Происходит ряд столкновений. Основание столкновений в том, что мужики и господа – враги. Конфликт обнаружен на том, что они не понимают ни взаимных поступков, ни даже слов.
Их мироотношения несовместимы. «Мы относимся к вам по-человечески, платите и вы нам тою же монетою».
Мужики понимают, что он спрашивает с них по рублю, потому что слово «монета» может стать, и так было, синонимом рубля – золота в деревне не было. Барин, выведенный из себя, говорит, что он будет презирать людей. Но есть понятие слова «призрение» как попечение, забота. Один из мужиков растрогивается этим словом, надеясь, что его старость будет обеспечена.
Непонимание слов – только знак несовпадения интересов.
Потом, дальше, дача попадает к обыкновенному чиновнику, у него с мужиками восстанавливаются обыкновенные отношения и столкновений нет.
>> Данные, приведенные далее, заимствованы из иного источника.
-- ==== Sys2Proof/Syntax.lean ====
section
/-!
DEFINITION. The commands the block takes: one constructor of Instr for each row of the opcode table, and the types of
their operands. What a command means is said in Machine/<Family>.lean alone.
-/

namespace Sys2Proof

/-- Who makes a register access (R22, R483, R485). -/
inductive Requester where
  /-- A register transaction of port 0 over the Abdom Link. -/
  | port0
  /-- The Signal Box core. -/
  | sbox
  /-- The TAP's debug access, with the Signal Box's rights. -/
  | dbg
  /-- Operator core n at S. -/
  | core (n : Fin 32)
  deriving DecidableEq, Repr

/-- The acknowledgement fields of a received flit header (R38). -/
structure FlitAck where
  /-- ACK_SEQ. -/
  ackSeq : BitVec 8
  /-- ACK_VALID. -/
  ackValid : Bool
  /-- NAK. -/
  nak : Bool
  deriving DecidableEq, Repr

/-- A 66-bit block of a lane: its sync header and its scrambled content, the bit sent first in bit 0 (R30). -/
structure Block where
  /-- Sync header. -/
  sync : BitVec 2
  /-- Content. -/
  content : BitVec 64
  deriving DecidableEq, Repr

/-- What a logical lane in use has received of a flit (R30). -/
structure LaneRx where
  /-- The 58 bits of block content that the lane received just before, the newest in bit 0. -/
  before : BitVec 58
  /-- The blocks, oldest first. -/
  blocks : List Block
  deriving DecidableEq, Repr

/-- A sample of a sensor (R400, R401): its value, whether the clock it watches has stopped, whether the sensor has failed. -/
structure SensorIn where
  value : BitVec 16
  stopped : Bool := false
  failed : Bool := false
  deriving DecidableEq, Repr

/-- A scan of the test access port (R460, R461): the code shifted into the instruction register, and for DBG_ACCESS the data register. -/
structure TapScan where
  ir : BitVec 5 := 0x18
  dr : BitVec 81 := 0
  deriving DecidableEq, Repr

/-- What the lanes and the bridge report during a training or retrain (R32 to R36, R43), which the device cannot
choose: the environment's part of the step. -/
structure LaneReport where
  /-- Lanes whose far receiver was sensed, locked and identified, by physical lane. -/
  present : BitVec 4
  /-- Lanes that the bridge's receiver passed, by logical lane. -/
  txPass : BitVec 4
  /-- Lanes that the device's receiver passed in a check of one preset pair, by logical lane. -/
  rxPass : BitVec 4
  /-- Receive lanes with inverted polarity, by physical lane. -/
  polarity : BitVec 4
  /-- The receive lanes arrive in reverse order. -/
  reversed : Bool
  /-- Preset that the bridge's receiver chose for the device transmitter. -/
  txPreset : BitVec 3
  /-- Posted credits the bridge advertises. -/
  credP : BitVec 10
  /-- Non-posted credits the bridge advertises. -/
  credNP : BitVec 10
  /-- Completion credits the bridge advertises. -/
  credCPL : BitVec 10
  deriving DecidableEq, Repr

/-- A read that reaches its slice of the Column Cache (R326, R327): where a unit has issued a read of that line with that requester number,
that one; otherwise one of a requester that the model does not hold, as the operands give it. -/
structure CacheReq where
  /-- Device address. -/
  addr : Word
  /-- Bytes asked for, within one line. -/
  len : Fin 65
  /-- Requester number of R151, 0 to 50 allocating; 51 to 55 are the looking class and 56 to 63 the bypassing one, which never allocate. -/
  req : Fin 64
  /-- Port whose GDDR6 windows a prefetch is checked against. -/
  port : Fin 256
  /-- The Consist whose own request it is (R166). -/
  consist : Option (Fin 1024)
  /-- The data array corrects an error in the line that is hit (R333). -/
  corrected : Bool
  /-- Whether an array error is met in the looked-up set (R333), with the way that fails. -/
  arrayError : Option (Fin 16)
  deriving DecidableEq, Repr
Добрая барыня была «человеком не на своем месте».
Для того чтобы смеяться или плакать, надо понимать, что страшно или что трогательно в данной структуре.
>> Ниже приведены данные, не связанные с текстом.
/-- The device with a ring's port-table entry replaced. -/
def setSlot (d : Dev) (p r : Nat) (v : RingSlot) : Dev :=
  { d with ring := { d.ring with slots := mset {} d.ring.slots (ringKey p r) v } }

/-- Number of entries of a ring (R65). -/
def ringSize (c : RingCtx) : Nat := 2 ^ c.log2

/-- A ring is ACTIVE: it has a context and is not in ERROR (R66). -/
def ringActive (c : RingCtx) : Bool := c.valid && !c.error

/-- ACTIVE rings of a port. -/
def activeRings (d : Dev) (p : Nat) : Nat :=
  (d.ring.ctx.filter (fun e => decide (e.1 / 512 = p) && ringActive e.2)).length

/-- ACTIVE rings over all ports. DESIGN CHOICE: a ring in ERROR is not ACTIVE, so it does not count toward reason 0x02 although it keeps its
context; the spec does not say whether it uses one of the 32,768. -/
def allActive (d : Dev) : Nat := (d.ring.ctx.filter (fun e => ringActive e.2)).length

/-- SQs of port p bound to CQ q (R71). -/
def boundSqs (d : Dev) (p q : Nat) : List Nat :=
  (d.ring.ctx.filter (fun e => decide (e.1 / 512 = p) && e.2.valid && e.2.sq && decide (e.2.target = q))).map (fun e => e.1 % 512)

/-- Address of a place of the context area (R72). -/
def ctxAddr (d : Dev) (place : Nat) : Nat := fld d .ringCtxBase 0 39 21 * 2 ^ 21 + 64 * place

/-- 64 bytes that the spec gives no value for. -/
def freeCtxBytes (d : Dev) : List Byte := (List.range 8).flatMap (fun i => toLE 8 (Config.freeWord (d.fresh + i)).toNat)

/-- A context leaves the chip: a dirty one is written to the context area (R72). DESIGN CHOICE: it takes the lowest place that no other context has
there, and its bytes are free; the spec gives neither the places nor the layout. -/
def writeOut (d : Dev) (k : Nat) : Dev :=
  let c := mget ({} : RingCtx) d.ring.ctx k
  let old := mget ({} : CtxCopy) d.ring.copies k
  if old.ctx = c then d
  else
    let place := if old.bytes = [] then (firstIdx 32768 (fun i => !d.ring.copies.any (fun e => decide (e.2.place = i)))).getD 0 else old.place
    let d1 := (devWrite { d with fresh := d.fresh + 8 } (ctxAddr d place) (freeCtxBytes d)).1
    { d1 with ring := { d1.ring with copies := mset {} d1.ring.copies k { place := place, ctx := c, bytes := freeCtxBytes d } } }

/-- A context whose copy in GDDR6 another agent has changed, or whose line is uncorrectable: every field that the area held is free (R72). -/
def strayCtx (c : RingCtx) (f : Nat → Nat) : RingCtx :=
  { c with
    sq := decide (f 0 % 2 = 1), ien := decide (f 0 / 2 % 2 = 1), error := decide (f 0 / 4 % 2 = 1), phase := decide (f 0 / 8 % 2 = 1)
    log2 := 6 + f 0 / 16 % 11, target := f 0 / 512 % 2048, weight := max 1 (f 0 / 2 ^ 20 % 256), modTime := f 0 / 2 ^ 28 % 65536
    base := f 1 / 16 * 16, dbell := f 2 / 8 * 8, idx := f 3 % 65536, index := f 3 / 65536 % 65536 }

/-- A context comes back from the context area, if it is there (R72). -/
def readIn (d : Dev) (k : Nat) : Dev :=
  let old := mget ({} : CtxCopy) d.ring.copies k
  if old.bytes = [] then d
  else
    let a := ctxAddr d old.place
    let d1 := lookLines looker d a 64
    let bs := memRead d1 a 64
    if bs = old.bytes ∧ !memBad d a 64 then d1
    else
      let c := strayCtx (mget {} d.ring.ctx k) (fun i => (Config.freeWord (d.fresh + i)).toNat)
      { d1 with
        fresh := d.fresh + 4
        ring := { d1.ring with ctx := mset {} d1.ring.ctx k c, copies := mset {} d1.ring.copies k { old with ctx := c, bytes := bs } } }

/-- Brings a context on chip as the most recently used; it may put out the least recently used one with no fetch in progress (R72). DESIGN CHOICE:
where every one of the 1,024 has a fetch in progress it is used without being kept; the spec states no outcome. -/
def cacheCtx (d : Dev) (k : Nat) : Dev :=
  let old := sdel d.ring.cached k
  if old.length < 1024 then { d with ring := { d.ring with cached := k :: old } }
  else match old.reverse.find? (fun v => decide ((mget ({} : RingCtx) d.ring.ctx v).fetching = 0)) with
    | some v =>
      let d1 := writeOut d v
      { d1 with ring := { d1.ring with cached := k :: sdel old v } }
    | none => { d with ring := { d.ring with copies := mset {} d.ring.copies k {} } }

/-- The write queues have room for a context and its CQ's, which may have to leave the chip (R328). -/
def ctxRoom (d : Dev) : Bool := decide (d.ring.cached.length < 1023) || (channels d).all (fun ch => decide (writesHeld (mcChan d ch) + 2 ≤ 32))

/-- A context that is not on chip must wait for GDDR6: for its channels (R389), or for the slices that read it and take the one that it puts out
(R328, R329). -/
def ctxWaits (d : Dev) (p r : Nat) : Bool :=
  let old := mget ({} : CtxCopy) d.ring.copies (ringKey p r)
  !d.ring.cached.contains (ringKey p r) &&
    ((decide (old.bytes ≠ []) && !(memUp d (ctxAddr d old.place) && lookRoom d (ctxAddr d old.place))) || !ctxRoom d)

/-- A use of a ring's context: a hit, or a miss that fetches it (R72, R101). DESIGN CHOICE: one use is a poll, the taking of a doorbell word, a fetch
(of the SQ and of its CQ), a completion (the same) or a moderation timer; the spec does not define a use. -/
def touchCtx (d : Dev) (p r : Nat) : Dev :=
  let k := ringKey p r
  if d.ring.cached.contains k then bump (cacheCtx d k) .ringCnt 0 else bump (cacheCtx (readIn d k) k) .ringCnt 1

/-- A ring's context is released, with its place on chip and its copy (R70). -/
def freeCtx (d : Dev) (p r : Nat) : Dev :=
  let d1 := setCtx d p r {}
  { d1 with ring := { d1.ring with cached := sdel d1.ring.cached (ringKey p r), copies := mset {} d1.ring.copies (ringKey p r) {} } }

/-! ## STATUS words and errors -/

/-- Writes a descriptor's STATUS word with the next GEN (R66). -/
def writeStatus (d : Dev) (p r state reason : Nat) : Dev :=
  let s := slot d p r
  let gen := (s.gen + 1) % 65536
  let d1 := setSlot d p r { s with gen := gen, state := state }
  hostWrite d1 p ((port d p).roster + 64 * r + 56) (toLE 8 (gen * 2 ^ 32 + reason * 256 + state))

/-- Puts a ring into ERROR: it fetches nothing more until a RESET; RING_ERR records the first error (R71, R100). -/
def ringError (d : Dev) (p r reason : Nat) : Dev :=
  let c := ctx d p r
  let d1 := if c.valid then setCtx d p r { c with error := true } else d
  recordErr (writeStatus d1 p r 3 reason) .ringErr 0 (reason * 2 ^ 24 + p * 2 ^ 16 + r)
Молодой Маяковский написал автобиографию под названием: «Я сам». Она начинается так: «Я – поэт. Этим и интересен. Об этом и пишу. Об остальном – только если это отстоялось словом».
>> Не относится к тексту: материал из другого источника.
/-- Whether the producer of a Wagon for this list stalls: it must spill, and there is no Siding, or no line of the Siding is free of Wagons
that have not moved (R185). -/
def mustStall (d : Dev) (l : ReadyList) : Bool :=
  mustSpill d l && decide (sidingCap l ≤ l.written - l.moved / 3 * 3)

/-- The window entry of the Wagon that a core serves, and whether it is the oldest (R195, R196). -/
def windowPlace (d : Dev) (n : Nat) : Option (Nat × Nat × Bool) :=
  match serving d n with
  | none => none
  | some s =>
    let k := listKey (wConsist s.w) (wStage s.w)
    match (window d k).findIdx? (fun e => decide (e.serial = s.serial)) with
    | some i => some (k, s.serial, decide (i = 0))
    | none => none

/-- Removes the first offer that satisfies a test. -/
def dropOffer (d : Dev) (o : Offer) : Dev := { d with disp := { d.disp with offers := d.disp.offers.erase o } }

/-- Marks an offer as stalled (R185). -/
def stallOffer (d : Dev) (o : Offer) : Dev :=
  { d with disp := { d.disp with offers := d.disp.offers.map (fun x => if x = o then { o with stalled := true } else x) } }

/-- Accepts one offer, or leaves its producer stalled: discard, the result path, the hold behind a reorder window, the
Siding, or the on-chip list (R180, R182, R185, R190, R196). -/
def acceptOffer (d : Dev) (o : Offer) : Dev :=
  let dz := dropOffer d o
  let c := wConsist o.w
  let k := consist d c
  let s := wStage o.w
  if !k.valid ∨ (k.ph ≠ .starting ∧ k.ph ≠ .running) then
    produced (recordDiscard dz 1 c s) o.prod
  else if k.event ≠ 0 then produced (recordDiscard dz 2 c s) o.prod
  else
    let held := match o.prod with
      | .core n => (match windowPlace d n with | some (wk, ser, false) => some (wk, ser, n) | _ => none)
      | _ => none
    match held with
    | some (wk, ser, n) =>
      if 16384 ≤ poolUsed d then stallOffer d o
      else
        let r := routeFlow dz c o.w o.key
        let isRes := decide (s = k.resultStage)
        let out : HeldOut := { w := r.2, core := if isRes then some n else none }
        let d1 := setWindow r.1 wk ((window r.1 wk).map (fun e => if e.serial = ser then { e with held := e.held ++ [out] } else e))
        if (consist r.1 c).event ≠ 0 then produced (recordDiscard r.1 2 c s) o.prod
        else if isRes then d1 else produced d1 o.prod
    | none =>
      if s = k.resultStage then
        let wait := match o.prod with | .core n => some n | _ => none
        let d2 := { dz with disp := { dz.disp with resultQ := dz.disp.resultQ ++ [{ w := o.w, core := wait }] } }
        bump (match o.prod with | .core _ => d2 | p => produced d2 p) .dispCnt 0
      else
        let l := rlist dz (listKey c s)
        if mustStall dz l then stallOffer d o
        else
          let r := routeFlow dz c o.w o.key
          let d1 := if mustSpill dz l then spill r.1 (listKey c s) r.2 else enterChip r.1 (listKey c s) r.2
          if (consist r.1 c).event ≠ 0 then produced (recordDiscard r.1 2 c s) o.prod
          else produced (bump d1 .dispCnt 0) o.prod

/-- An earlier offer e holds o back: both are of one producer, where an output released from a window counts as its core's; and a window's outputs go
before later ones of the window and before what its Wagons emit now (R179, R196). -/
def sameLine (d : Dev) (o e : Offer) : Bool :=
  decide (e.prod = o.prod) ||
    (match e.prod with
     | .window k m =>
       (match o.prod with
        | .window j n => decide (j = k ∨ n = m)
        | .core n => decide (n = m) || (match windowPlace d n with | some (j, _, _) => decide (j = k) | none => false)
        | _ => false)
     | _ => false)

/-- The offers that no earlier one of their line precedes. -/
def openOffers (d : Dev) (f : Offer → Bool) : List Offer → List Offer → List Offer
  | _, [] => []
  | before, o :: os =>
    (if f o && !before.any (sameLine d o) then [o] else []) ++ openOffers d f (before ++ [o]) os

/-- The offer that is next under R179 among those that satisfy a test: the earliest, then by the order of the producers, and one producer's in
the order it produced them. -/
def nextOffer (d : Dev) (f : Offer → Bool) : Option Offer :=
  (openOffers d f [] d.disp.offers).foldl (fun acc o =>
    match acc with
    | none => some o
    | some b => if o.time < b.time ∨ (o.time = b.time ∧ prodRank o.prod < prodRank b.prod) then some o else acc) none

/-- Offers a Wagon to the Dispatcher, in the present cc. -/
def offer (d : Dev) (o : Offer) : Dev := { d with disp := { d.disp with offers := d.disp.offers ++ [{ o with time := d.cc }] } }

/-- A Wagon of the producer waits to be accepted. -/
def wagonWaits (d : Dev) (p : Producer) : Bool := d.disp.offers.any (fun o => decide (o.prod = p))

/-- An output that entry e of the window of list k held is offered: ahead of every Wagon that its core, or a Wagon of the window, has emitted after it and
that still waits (R179, R196). -/
def offerHeld (d : Dev) (k : Nat) (e : WinEntry) (w : Wagon) : Dev :=
  let later (x : Offer) : Bool := match x.prod with
    | .core n => decide (n = e.core) || (match windowPlace d n with | some (j, _, _) => decide (j = k) | none => false)
    | .window _ n => decide (n = e.core ∧ e.serial < x.serial)
    | _ => false
  let o : Offer := { prod := .window k e.core, w := w, serial := e.serial, time := d.cc }
  { d with disp := { d.disp with
    offers := d.disp.offers.takeWhile (fun x => !later x) ++ o :: d.disp.offers.dropWhile (fun x => !later x) } }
Автобиография написана как анкета: говорится о месте рождения, о дате рождения, перечислены члены семьи. Есть главка «Корни романтизма»: в ней рассказывается о старинной грузинской крепости. Это дает представление об определенном быте. Очень коротко рассказано о горах. Потом идет: «1-е ВОСПОМИНАНИЕ. Понятия живописные. Место неизвестно. Зима. Отец выписал журнал «Родина». У «Родины» «юмористическое» приложение. О смешных говорят и ждут. Отец ходит и поет свое всегдашнее «алон занфан де ля по четыре». «Родина» пришла. Раскрываю и сразу (картинка) ору: «Как смешно! Дядя с тетей целуются». Смеялись. Позднее, когда пришло приложение и надо было действительно смеяться, выяснилось – раньше смеялись только надо мной. Так разошлись наши понятия о картинках и о юморе»[76] .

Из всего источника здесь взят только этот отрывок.